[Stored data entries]
BEGIN
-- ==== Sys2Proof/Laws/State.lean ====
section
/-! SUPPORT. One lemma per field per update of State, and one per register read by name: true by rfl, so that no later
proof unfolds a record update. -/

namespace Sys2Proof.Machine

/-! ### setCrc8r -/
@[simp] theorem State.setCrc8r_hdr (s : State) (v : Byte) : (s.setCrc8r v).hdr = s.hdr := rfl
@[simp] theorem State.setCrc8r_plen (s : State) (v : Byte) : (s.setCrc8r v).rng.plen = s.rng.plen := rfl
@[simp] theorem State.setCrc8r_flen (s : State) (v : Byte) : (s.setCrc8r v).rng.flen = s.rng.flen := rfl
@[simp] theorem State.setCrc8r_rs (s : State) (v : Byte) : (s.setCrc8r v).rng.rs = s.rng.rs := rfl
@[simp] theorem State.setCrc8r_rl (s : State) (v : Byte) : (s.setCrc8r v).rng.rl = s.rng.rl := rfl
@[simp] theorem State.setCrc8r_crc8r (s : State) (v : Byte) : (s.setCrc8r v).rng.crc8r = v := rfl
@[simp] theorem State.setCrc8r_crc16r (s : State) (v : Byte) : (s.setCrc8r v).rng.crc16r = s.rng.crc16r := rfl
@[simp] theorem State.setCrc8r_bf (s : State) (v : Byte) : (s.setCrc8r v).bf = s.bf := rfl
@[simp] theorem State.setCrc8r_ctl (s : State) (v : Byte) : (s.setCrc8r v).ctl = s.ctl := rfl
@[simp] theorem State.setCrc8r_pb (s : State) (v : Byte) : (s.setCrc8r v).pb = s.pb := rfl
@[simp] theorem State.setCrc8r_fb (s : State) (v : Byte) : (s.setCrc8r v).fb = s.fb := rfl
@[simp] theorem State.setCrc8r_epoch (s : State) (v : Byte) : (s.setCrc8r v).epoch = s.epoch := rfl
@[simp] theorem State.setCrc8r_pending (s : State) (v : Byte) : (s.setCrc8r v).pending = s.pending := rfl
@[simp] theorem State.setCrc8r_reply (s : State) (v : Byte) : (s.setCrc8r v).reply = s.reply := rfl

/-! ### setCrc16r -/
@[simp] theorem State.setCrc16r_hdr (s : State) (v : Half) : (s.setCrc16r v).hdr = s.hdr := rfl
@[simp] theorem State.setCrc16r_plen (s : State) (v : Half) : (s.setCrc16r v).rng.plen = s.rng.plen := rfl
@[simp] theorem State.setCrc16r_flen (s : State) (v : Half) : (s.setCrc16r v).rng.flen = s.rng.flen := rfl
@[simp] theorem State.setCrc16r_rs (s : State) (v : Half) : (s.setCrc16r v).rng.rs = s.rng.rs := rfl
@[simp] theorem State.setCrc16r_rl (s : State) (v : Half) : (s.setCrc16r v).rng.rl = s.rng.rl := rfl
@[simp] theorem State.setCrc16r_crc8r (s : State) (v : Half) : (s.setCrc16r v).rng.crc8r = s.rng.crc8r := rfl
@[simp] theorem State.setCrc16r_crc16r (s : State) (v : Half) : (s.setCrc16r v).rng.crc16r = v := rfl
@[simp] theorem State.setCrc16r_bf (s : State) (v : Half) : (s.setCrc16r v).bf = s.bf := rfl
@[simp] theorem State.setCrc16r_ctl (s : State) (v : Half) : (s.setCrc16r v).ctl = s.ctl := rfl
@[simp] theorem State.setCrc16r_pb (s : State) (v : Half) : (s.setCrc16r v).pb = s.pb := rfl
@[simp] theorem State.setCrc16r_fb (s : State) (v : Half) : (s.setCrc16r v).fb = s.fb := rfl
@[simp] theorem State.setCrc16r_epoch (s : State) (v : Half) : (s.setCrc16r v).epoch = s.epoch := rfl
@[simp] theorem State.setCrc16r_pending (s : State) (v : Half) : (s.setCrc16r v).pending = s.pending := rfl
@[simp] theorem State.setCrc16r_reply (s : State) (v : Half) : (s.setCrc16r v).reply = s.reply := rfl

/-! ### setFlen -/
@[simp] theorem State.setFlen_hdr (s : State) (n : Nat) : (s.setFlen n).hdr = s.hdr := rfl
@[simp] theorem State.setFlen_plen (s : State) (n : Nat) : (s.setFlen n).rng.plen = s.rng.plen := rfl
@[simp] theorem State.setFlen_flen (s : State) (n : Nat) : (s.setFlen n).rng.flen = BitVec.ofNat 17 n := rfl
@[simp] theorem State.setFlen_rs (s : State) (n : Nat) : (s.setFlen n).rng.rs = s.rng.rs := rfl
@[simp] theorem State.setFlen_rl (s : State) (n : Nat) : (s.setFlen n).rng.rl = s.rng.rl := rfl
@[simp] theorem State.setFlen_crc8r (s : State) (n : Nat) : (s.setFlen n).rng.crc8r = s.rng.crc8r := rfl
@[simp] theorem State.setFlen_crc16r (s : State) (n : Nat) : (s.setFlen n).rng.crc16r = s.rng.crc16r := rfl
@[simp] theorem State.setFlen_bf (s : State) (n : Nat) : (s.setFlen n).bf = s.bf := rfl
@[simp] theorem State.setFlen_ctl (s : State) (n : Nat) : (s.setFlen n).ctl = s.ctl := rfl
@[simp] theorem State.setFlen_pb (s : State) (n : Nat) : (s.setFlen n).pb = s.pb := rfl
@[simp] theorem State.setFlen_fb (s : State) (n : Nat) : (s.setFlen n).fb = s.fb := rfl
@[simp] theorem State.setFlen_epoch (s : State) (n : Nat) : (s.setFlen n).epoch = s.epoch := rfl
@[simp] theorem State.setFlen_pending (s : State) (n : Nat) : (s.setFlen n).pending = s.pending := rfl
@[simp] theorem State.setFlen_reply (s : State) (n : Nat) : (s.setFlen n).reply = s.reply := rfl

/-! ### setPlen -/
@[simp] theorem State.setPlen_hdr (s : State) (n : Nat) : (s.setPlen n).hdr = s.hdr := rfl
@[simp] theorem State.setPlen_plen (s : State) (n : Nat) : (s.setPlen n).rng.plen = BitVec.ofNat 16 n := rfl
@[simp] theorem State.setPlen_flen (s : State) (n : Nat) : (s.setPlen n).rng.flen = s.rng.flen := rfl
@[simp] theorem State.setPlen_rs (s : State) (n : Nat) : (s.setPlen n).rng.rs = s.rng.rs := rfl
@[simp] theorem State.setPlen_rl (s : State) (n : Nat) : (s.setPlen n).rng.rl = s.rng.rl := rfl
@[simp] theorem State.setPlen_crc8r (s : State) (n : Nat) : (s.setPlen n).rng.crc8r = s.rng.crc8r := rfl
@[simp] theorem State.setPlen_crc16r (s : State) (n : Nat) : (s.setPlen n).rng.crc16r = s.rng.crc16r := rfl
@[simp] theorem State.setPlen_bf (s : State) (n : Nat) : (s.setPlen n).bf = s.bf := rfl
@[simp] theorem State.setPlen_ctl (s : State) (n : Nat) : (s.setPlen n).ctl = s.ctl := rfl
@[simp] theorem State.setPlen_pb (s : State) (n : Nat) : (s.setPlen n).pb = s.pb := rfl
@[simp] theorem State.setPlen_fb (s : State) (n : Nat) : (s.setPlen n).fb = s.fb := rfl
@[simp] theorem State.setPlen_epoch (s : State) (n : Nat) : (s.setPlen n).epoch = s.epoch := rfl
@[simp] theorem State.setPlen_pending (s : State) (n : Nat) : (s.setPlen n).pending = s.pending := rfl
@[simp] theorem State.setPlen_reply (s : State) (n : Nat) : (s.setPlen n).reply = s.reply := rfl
END
- ASSIGNMENT -
Where a line in the records above contains the word "epoch", copy that line.

- WRITTEN ANSWER -
@[simp] theorem State.setCrc8r_epoch (s : State) (v : Byte) : (s.setCrc8r v).epoch = s.epoch := rfl
@[simp] theorem State.setCrc16r_epoch (s : State) (v : Half) : (s.setCrc16r v).epoch = s.epoch := rfl
@[simp] theorem State.setFlen_epoch (s : State) (n : Nat) : (s.setFlen n).epoch = s.epoch := rfl
@[simp] theorem State.setPlen_epoch (s : State) (n : Nat) : (s.setPlen n).epoch = s.epoch := rfl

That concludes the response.